◆ **To do**
Bring together copies of the lines in the data below that contain the word "exhausted".

◆ **Provided information**
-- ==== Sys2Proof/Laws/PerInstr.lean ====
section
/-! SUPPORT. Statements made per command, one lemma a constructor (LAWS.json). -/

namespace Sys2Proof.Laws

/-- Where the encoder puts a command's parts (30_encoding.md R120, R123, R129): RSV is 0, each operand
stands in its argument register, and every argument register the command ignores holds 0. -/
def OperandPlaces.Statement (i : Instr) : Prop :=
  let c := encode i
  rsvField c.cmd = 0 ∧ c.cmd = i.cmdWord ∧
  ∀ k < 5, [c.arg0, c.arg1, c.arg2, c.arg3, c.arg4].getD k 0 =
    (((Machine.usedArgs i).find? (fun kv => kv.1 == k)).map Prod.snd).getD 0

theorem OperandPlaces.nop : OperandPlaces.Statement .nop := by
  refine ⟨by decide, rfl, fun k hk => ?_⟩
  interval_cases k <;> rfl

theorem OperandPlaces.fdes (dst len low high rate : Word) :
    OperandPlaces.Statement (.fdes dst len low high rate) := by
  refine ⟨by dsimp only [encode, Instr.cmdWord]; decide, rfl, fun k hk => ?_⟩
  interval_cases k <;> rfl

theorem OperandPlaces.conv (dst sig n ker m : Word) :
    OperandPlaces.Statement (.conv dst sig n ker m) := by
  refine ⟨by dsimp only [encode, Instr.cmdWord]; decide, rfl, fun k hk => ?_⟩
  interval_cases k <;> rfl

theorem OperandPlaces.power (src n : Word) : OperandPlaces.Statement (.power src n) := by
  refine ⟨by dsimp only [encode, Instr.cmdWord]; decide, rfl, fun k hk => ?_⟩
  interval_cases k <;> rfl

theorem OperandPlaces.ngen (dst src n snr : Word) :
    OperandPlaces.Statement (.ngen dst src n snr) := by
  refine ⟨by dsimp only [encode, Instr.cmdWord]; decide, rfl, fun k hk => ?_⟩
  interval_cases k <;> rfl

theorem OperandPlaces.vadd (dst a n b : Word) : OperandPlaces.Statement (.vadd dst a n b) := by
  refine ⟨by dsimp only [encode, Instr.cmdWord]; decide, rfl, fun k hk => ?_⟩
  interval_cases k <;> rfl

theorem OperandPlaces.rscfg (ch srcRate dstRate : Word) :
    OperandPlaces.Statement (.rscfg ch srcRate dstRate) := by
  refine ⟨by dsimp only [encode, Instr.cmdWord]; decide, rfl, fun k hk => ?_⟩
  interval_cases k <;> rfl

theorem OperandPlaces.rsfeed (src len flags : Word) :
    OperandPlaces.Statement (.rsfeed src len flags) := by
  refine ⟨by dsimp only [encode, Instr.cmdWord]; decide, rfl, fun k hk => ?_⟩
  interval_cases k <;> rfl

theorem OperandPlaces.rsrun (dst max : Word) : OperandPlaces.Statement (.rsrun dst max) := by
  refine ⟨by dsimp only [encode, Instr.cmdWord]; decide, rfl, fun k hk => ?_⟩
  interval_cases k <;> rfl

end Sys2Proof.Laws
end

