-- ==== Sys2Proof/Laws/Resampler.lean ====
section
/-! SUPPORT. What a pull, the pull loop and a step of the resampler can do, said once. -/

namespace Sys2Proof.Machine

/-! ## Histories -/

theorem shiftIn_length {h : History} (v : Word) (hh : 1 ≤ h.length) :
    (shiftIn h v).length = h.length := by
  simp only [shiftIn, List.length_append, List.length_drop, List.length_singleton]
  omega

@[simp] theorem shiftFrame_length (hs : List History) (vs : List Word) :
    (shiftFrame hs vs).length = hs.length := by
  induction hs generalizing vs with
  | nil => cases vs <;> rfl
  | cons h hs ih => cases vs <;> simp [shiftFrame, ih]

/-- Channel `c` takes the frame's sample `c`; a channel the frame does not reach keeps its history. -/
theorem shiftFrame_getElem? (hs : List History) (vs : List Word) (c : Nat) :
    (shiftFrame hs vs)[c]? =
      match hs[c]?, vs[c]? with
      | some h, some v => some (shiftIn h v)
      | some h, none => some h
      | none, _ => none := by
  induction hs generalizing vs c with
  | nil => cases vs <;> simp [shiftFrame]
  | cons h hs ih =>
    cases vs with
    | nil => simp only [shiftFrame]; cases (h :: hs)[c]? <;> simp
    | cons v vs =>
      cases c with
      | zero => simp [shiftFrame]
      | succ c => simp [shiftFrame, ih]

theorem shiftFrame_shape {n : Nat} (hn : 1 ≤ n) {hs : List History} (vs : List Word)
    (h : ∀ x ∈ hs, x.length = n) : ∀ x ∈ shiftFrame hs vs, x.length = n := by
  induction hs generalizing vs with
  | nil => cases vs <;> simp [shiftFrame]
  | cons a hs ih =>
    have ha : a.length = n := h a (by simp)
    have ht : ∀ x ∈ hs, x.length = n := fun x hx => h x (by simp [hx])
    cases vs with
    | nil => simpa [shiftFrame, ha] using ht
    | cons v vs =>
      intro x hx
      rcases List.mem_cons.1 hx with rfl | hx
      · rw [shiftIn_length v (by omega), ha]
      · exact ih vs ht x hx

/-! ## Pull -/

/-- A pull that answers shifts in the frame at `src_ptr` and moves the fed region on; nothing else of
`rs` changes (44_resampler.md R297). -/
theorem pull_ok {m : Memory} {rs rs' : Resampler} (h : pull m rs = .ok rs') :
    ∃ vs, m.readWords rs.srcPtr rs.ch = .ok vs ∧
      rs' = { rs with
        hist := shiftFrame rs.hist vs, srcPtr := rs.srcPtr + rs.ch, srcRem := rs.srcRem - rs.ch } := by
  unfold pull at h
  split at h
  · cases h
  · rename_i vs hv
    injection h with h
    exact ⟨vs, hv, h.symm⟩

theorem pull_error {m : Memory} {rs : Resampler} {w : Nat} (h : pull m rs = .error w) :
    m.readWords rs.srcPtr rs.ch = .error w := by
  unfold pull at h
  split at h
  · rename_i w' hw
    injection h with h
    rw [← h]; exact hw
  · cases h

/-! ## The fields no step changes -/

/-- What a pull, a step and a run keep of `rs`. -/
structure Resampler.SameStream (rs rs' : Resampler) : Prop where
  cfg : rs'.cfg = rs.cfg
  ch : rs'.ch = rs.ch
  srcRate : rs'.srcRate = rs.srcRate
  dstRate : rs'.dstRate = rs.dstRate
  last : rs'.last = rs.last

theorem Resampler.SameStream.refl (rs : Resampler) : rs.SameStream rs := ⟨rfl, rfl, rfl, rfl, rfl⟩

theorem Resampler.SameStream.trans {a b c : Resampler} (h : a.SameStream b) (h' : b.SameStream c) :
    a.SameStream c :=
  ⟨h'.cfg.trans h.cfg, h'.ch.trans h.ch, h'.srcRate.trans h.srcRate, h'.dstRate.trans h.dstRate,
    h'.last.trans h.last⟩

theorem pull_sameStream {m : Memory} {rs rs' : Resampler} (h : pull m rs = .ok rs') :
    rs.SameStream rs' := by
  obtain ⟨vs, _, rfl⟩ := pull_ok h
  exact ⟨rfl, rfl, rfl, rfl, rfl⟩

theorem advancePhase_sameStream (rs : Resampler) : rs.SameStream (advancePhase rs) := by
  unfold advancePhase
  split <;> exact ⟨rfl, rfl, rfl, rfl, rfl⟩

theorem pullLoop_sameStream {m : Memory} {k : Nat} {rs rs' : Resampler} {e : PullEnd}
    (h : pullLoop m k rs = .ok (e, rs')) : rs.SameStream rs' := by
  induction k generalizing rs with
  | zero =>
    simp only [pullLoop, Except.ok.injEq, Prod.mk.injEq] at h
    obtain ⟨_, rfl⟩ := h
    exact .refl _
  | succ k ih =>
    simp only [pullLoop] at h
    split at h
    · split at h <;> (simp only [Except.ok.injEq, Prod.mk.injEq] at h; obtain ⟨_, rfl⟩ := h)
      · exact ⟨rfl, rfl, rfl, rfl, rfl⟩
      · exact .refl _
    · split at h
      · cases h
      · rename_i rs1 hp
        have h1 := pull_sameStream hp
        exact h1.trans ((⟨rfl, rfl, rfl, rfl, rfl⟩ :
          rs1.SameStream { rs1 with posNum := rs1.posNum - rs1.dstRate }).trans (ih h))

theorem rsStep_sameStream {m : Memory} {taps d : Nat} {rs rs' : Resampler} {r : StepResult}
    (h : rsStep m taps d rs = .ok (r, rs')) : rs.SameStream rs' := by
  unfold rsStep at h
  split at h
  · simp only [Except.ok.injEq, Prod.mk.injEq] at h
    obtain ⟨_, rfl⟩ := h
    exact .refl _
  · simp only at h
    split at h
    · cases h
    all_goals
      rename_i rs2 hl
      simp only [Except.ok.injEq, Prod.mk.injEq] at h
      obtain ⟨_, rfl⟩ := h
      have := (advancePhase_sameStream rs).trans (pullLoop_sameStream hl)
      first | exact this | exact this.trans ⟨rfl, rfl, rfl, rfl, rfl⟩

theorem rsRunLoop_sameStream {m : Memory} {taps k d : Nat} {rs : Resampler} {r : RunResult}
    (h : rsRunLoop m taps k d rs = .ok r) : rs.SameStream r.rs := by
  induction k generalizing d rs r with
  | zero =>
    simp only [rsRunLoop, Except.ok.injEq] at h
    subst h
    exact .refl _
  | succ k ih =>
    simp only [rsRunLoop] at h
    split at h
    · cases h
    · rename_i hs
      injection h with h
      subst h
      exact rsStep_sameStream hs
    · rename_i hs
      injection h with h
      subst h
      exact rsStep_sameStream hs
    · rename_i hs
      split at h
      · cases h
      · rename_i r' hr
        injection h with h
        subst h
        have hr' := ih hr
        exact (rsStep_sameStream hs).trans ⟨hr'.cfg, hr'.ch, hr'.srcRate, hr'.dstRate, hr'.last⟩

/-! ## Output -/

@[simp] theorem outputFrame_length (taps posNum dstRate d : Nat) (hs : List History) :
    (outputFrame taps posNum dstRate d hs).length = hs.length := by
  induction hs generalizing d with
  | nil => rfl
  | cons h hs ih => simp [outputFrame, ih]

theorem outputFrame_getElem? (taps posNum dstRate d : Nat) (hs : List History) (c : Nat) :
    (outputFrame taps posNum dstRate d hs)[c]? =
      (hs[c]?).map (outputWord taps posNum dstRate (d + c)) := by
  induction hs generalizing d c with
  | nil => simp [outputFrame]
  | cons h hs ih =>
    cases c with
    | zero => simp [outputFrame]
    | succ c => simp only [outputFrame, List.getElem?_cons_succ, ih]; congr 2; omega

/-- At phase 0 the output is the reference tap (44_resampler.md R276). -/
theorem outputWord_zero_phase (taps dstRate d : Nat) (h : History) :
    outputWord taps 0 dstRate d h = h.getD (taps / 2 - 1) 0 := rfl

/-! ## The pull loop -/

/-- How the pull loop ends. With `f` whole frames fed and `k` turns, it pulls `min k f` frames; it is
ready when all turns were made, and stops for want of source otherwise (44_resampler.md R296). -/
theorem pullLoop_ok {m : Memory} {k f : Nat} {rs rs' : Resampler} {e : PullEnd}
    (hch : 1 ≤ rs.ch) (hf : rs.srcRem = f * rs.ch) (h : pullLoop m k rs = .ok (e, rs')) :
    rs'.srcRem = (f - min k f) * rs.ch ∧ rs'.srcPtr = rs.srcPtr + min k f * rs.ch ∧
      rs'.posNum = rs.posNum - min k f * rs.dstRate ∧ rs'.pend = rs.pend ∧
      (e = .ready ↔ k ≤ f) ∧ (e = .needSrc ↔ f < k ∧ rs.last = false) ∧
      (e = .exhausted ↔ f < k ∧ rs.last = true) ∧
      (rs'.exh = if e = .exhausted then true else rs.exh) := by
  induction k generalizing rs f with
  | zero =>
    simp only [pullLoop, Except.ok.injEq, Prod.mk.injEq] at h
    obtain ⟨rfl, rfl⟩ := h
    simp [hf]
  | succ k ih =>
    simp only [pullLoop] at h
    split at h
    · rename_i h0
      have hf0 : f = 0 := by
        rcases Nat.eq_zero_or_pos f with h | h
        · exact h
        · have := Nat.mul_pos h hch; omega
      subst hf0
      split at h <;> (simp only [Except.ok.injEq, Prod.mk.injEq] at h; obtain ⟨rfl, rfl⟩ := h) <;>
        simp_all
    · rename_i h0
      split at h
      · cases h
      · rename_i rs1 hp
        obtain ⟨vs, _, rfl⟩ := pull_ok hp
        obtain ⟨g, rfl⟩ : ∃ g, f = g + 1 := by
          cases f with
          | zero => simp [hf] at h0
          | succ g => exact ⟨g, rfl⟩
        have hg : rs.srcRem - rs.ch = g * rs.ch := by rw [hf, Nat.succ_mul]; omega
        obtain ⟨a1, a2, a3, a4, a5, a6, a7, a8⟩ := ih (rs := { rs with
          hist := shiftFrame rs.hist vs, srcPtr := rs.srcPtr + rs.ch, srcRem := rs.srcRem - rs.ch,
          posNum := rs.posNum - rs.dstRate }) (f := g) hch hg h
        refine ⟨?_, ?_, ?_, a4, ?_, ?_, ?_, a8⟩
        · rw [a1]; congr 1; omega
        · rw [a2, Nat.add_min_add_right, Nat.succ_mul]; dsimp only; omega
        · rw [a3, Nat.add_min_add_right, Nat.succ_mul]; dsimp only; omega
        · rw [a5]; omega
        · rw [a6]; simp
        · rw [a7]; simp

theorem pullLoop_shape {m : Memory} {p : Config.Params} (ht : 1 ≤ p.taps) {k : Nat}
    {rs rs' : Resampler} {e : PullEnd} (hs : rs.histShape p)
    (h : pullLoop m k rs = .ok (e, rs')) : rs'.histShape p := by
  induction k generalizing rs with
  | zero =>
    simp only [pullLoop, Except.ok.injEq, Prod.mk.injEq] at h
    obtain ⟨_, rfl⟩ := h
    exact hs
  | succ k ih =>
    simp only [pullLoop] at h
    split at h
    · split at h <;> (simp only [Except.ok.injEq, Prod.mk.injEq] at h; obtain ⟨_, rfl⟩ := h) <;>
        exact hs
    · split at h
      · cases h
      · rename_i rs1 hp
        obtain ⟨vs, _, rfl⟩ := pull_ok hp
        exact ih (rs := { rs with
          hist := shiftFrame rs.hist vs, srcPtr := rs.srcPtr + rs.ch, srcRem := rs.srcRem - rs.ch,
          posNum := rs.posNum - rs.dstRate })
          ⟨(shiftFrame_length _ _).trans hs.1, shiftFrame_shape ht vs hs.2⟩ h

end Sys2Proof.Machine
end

◆ **Solution to this exercise**
      (e = .exhausted ↔ f < k ∧ rs.last = true) ∧
      (rs'.exh = if e = .exhausted then true else rs.exh) := by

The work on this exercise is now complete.